• _THE TASK_:
The entries below contain a stretch that opens with the line containing "(x = 0 → fn .rcp" and closes with the line containing "(fn .tanh)) ∧"; set down that stretch exactly, both ends included, and nothing else.

• _RECORDS SUPPLIED_:
------------
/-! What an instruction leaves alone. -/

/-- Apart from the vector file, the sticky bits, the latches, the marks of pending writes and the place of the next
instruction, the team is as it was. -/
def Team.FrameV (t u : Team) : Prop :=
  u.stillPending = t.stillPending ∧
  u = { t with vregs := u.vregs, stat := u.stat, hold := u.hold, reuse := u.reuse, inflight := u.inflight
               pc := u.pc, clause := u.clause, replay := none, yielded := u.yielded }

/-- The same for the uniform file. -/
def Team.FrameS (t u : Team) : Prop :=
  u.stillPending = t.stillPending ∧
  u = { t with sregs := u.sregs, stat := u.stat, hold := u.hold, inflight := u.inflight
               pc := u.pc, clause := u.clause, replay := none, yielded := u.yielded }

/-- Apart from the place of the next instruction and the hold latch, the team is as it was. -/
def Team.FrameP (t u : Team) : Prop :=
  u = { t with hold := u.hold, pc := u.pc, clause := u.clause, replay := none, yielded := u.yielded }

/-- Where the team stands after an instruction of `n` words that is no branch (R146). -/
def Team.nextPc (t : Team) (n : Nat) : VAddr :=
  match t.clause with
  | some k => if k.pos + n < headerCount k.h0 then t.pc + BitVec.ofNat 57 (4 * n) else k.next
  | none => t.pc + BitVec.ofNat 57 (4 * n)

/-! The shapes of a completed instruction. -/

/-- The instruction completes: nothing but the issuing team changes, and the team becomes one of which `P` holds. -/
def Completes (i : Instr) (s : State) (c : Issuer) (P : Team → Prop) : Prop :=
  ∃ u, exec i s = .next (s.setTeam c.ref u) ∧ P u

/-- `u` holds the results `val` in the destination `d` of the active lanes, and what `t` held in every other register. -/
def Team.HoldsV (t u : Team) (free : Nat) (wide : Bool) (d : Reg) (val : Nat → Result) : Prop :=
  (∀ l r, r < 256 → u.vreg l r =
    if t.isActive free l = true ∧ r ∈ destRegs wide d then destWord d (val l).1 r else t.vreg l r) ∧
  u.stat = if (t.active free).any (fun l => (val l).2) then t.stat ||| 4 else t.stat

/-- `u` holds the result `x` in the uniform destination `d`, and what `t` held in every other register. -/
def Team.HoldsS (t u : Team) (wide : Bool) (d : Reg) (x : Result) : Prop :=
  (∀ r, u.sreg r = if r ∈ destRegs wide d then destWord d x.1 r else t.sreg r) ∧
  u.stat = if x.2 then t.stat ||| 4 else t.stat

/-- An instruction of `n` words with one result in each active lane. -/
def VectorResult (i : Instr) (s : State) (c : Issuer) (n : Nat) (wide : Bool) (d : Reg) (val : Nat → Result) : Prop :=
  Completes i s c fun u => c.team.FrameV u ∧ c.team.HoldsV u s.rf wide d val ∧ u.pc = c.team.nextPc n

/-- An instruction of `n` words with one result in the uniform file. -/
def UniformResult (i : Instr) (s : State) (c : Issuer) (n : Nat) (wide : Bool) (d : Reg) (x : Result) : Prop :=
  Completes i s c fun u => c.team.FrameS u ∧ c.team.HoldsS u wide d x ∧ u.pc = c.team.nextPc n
------------
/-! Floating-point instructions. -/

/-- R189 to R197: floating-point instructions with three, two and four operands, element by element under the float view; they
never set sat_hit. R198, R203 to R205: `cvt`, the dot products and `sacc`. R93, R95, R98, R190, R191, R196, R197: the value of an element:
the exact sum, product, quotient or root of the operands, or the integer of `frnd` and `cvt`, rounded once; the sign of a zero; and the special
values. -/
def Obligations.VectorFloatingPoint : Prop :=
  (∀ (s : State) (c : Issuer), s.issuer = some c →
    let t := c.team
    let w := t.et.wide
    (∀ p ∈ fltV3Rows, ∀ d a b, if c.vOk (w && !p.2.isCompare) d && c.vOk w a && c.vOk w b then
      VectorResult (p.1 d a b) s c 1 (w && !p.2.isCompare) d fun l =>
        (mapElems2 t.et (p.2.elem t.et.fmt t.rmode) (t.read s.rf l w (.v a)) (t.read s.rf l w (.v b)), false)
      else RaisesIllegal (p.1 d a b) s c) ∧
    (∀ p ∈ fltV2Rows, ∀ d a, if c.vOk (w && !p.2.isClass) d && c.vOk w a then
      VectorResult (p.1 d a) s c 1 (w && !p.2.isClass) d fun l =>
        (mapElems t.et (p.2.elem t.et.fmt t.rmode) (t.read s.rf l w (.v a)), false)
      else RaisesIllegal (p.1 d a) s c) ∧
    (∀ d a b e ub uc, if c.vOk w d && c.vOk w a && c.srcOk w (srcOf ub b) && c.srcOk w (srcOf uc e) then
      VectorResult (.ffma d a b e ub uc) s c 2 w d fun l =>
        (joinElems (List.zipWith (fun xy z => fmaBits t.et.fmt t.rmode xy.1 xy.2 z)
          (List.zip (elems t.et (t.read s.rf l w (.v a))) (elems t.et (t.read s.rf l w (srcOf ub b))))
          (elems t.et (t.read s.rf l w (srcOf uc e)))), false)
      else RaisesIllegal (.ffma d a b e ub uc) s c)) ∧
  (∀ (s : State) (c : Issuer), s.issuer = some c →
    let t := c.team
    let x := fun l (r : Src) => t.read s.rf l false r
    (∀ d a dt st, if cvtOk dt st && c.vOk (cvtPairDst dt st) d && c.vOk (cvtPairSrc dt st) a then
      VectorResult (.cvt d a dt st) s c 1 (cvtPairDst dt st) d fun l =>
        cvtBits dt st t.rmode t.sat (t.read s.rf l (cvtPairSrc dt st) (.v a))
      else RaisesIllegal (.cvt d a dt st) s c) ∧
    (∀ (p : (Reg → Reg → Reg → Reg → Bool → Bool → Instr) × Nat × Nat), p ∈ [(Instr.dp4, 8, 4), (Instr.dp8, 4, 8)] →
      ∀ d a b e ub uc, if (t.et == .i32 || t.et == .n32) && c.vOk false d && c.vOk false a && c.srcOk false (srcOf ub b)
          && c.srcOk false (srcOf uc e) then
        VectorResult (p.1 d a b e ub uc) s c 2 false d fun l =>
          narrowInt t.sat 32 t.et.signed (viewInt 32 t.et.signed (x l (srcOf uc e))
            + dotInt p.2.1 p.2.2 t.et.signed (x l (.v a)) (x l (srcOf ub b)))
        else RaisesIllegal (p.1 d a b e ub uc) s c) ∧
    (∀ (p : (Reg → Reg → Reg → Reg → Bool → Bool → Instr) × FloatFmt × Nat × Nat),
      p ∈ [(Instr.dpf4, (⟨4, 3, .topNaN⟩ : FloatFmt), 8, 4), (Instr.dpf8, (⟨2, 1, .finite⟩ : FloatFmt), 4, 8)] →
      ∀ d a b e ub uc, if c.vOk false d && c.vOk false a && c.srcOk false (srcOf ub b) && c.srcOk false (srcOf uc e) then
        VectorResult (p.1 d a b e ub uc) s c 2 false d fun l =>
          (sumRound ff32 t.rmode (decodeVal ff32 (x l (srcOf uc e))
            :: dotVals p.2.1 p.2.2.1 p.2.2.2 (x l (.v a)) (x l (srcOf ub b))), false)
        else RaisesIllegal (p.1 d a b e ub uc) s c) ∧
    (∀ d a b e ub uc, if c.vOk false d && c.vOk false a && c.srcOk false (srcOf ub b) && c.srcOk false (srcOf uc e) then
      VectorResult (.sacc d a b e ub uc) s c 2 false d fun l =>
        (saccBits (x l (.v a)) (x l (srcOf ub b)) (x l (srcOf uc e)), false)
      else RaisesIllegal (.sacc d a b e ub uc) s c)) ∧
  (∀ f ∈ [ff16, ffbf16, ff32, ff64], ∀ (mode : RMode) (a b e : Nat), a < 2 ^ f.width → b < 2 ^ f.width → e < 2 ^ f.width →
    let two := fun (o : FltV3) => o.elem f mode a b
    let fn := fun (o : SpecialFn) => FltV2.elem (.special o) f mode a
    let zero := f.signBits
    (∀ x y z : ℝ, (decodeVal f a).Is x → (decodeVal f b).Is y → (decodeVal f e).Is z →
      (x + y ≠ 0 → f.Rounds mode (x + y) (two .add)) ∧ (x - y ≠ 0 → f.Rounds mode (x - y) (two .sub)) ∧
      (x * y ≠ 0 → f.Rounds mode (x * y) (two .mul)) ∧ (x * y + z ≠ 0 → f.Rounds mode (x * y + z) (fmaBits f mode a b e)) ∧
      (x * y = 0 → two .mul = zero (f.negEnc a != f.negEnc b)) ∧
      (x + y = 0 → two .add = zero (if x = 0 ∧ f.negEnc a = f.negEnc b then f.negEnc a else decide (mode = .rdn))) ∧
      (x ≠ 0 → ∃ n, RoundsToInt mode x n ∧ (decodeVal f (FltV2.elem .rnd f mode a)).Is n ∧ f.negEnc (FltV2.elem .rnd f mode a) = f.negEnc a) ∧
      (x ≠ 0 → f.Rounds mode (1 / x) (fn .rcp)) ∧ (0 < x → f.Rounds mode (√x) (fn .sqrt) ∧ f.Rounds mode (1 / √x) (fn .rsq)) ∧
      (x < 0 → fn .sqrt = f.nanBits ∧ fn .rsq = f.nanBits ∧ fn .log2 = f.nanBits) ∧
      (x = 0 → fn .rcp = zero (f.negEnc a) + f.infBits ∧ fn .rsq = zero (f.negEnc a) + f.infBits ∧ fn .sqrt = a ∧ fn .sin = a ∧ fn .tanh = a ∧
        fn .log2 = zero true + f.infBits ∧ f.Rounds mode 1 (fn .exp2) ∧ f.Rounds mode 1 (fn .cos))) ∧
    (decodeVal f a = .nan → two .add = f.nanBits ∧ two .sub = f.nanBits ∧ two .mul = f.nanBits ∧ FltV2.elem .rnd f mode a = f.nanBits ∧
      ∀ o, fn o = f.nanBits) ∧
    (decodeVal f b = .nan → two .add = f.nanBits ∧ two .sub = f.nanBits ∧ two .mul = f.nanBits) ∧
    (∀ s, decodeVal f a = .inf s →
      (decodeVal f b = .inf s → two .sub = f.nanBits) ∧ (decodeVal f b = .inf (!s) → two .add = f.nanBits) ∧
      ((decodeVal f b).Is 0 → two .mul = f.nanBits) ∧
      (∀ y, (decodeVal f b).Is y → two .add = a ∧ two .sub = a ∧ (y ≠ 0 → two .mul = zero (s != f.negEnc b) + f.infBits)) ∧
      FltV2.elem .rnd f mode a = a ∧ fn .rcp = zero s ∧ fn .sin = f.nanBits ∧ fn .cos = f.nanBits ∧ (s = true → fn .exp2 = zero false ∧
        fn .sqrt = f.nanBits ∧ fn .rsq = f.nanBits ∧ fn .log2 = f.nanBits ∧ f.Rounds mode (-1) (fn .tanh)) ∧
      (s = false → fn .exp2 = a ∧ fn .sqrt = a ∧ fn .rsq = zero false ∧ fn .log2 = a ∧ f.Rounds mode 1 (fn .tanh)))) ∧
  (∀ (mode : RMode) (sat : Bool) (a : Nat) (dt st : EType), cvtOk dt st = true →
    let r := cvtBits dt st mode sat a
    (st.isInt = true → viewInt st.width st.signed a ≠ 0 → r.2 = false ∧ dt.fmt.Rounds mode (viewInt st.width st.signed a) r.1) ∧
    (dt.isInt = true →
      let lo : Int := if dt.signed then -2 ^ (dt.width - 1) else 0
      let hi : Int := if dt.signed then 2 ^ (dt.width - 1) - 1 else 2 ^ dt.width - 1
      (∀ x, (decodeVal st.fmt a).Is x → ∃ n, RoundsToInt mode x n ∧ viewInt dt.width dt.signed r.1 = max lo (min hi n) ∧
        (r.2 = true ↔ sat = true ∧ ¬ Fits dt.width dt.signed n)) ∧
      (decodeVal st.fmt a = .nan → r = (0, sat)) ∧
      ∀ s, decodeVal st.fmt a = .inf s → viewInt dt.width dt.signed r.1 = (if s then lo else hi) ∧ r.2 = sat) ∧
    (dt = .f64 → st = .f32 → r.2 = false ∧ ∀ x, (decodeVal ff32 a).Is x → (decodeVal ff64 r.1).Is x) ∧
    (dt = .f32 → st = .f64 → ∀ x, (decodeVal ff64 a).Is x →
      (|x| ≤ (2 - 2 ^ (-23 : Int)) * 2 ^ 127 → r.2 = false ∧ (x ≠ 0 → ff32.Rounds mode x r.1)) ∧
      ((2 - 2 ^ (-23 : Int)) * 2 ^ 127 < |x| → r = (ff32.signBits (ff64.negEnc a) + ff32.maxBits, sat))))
------------
• _SOLUTION TO THIS EXERCISE_:
      (x = 0 → fn .rcp = zero (f.negEnc a) + f.infBits ∧ fn .rsq = zero (f.negEnc a) + f.infBits ∧ fn .sqrt = a ∧ fn .sin = a ∧ fn .tanh = a ∧
        fn .log2 = zero true + f.infBits ∧ f.Rounds mode 1 (fn .exp2) ∧ f.Rounds mode 1 (fn .cos))) ∧
    (decodeVal f a = .nan → two .add = f.nanBits ∧ two .sub = f.nanBits ∧ two .mul = f.nanBits ∧ FltV2.elem .rnd f mode a = f.nanBits ∧
      ∀ o, fn o = f.nanBits) ∧
    (decodeVal f b = .nan → two .add = f.nanBits ∧ two .sub = f.nanBits ∧ two .mul = f.nanBits) ∧
    (∀ s, decodeVal f a = .inf s →
      (decodeVal f b = .inf s → two .sub = f.nanBits) ∧ (decodeVal f b = .inf (!s) → two .add = f.nanBits) ∧
      ((decodeVal f b).Is 0 → two .mul = f.nanBits) ∧
      (∀ y, (decodeVal f b).Is y → two .add = a ∧ two .sub = a ∧ (y ≠ 0 → two .mul = zero (s != f.negEnc b) + f.infBits)) ∧
      FltV2.elem .rnd f mode a = a ∧ fn .rcp = zero s ∧ fn .sin = f.nanBits ∧ fn .cos = f.nanBits ∧ (s = true → fn .exp2 = zero false ∧
        fn .sqrt = f.nanBits ∧ fn .rsq = f.nanBits ∧ fn .log2 = f.nanBits ∧ f.Rounds mode (-1) (fn .tanh)) ∧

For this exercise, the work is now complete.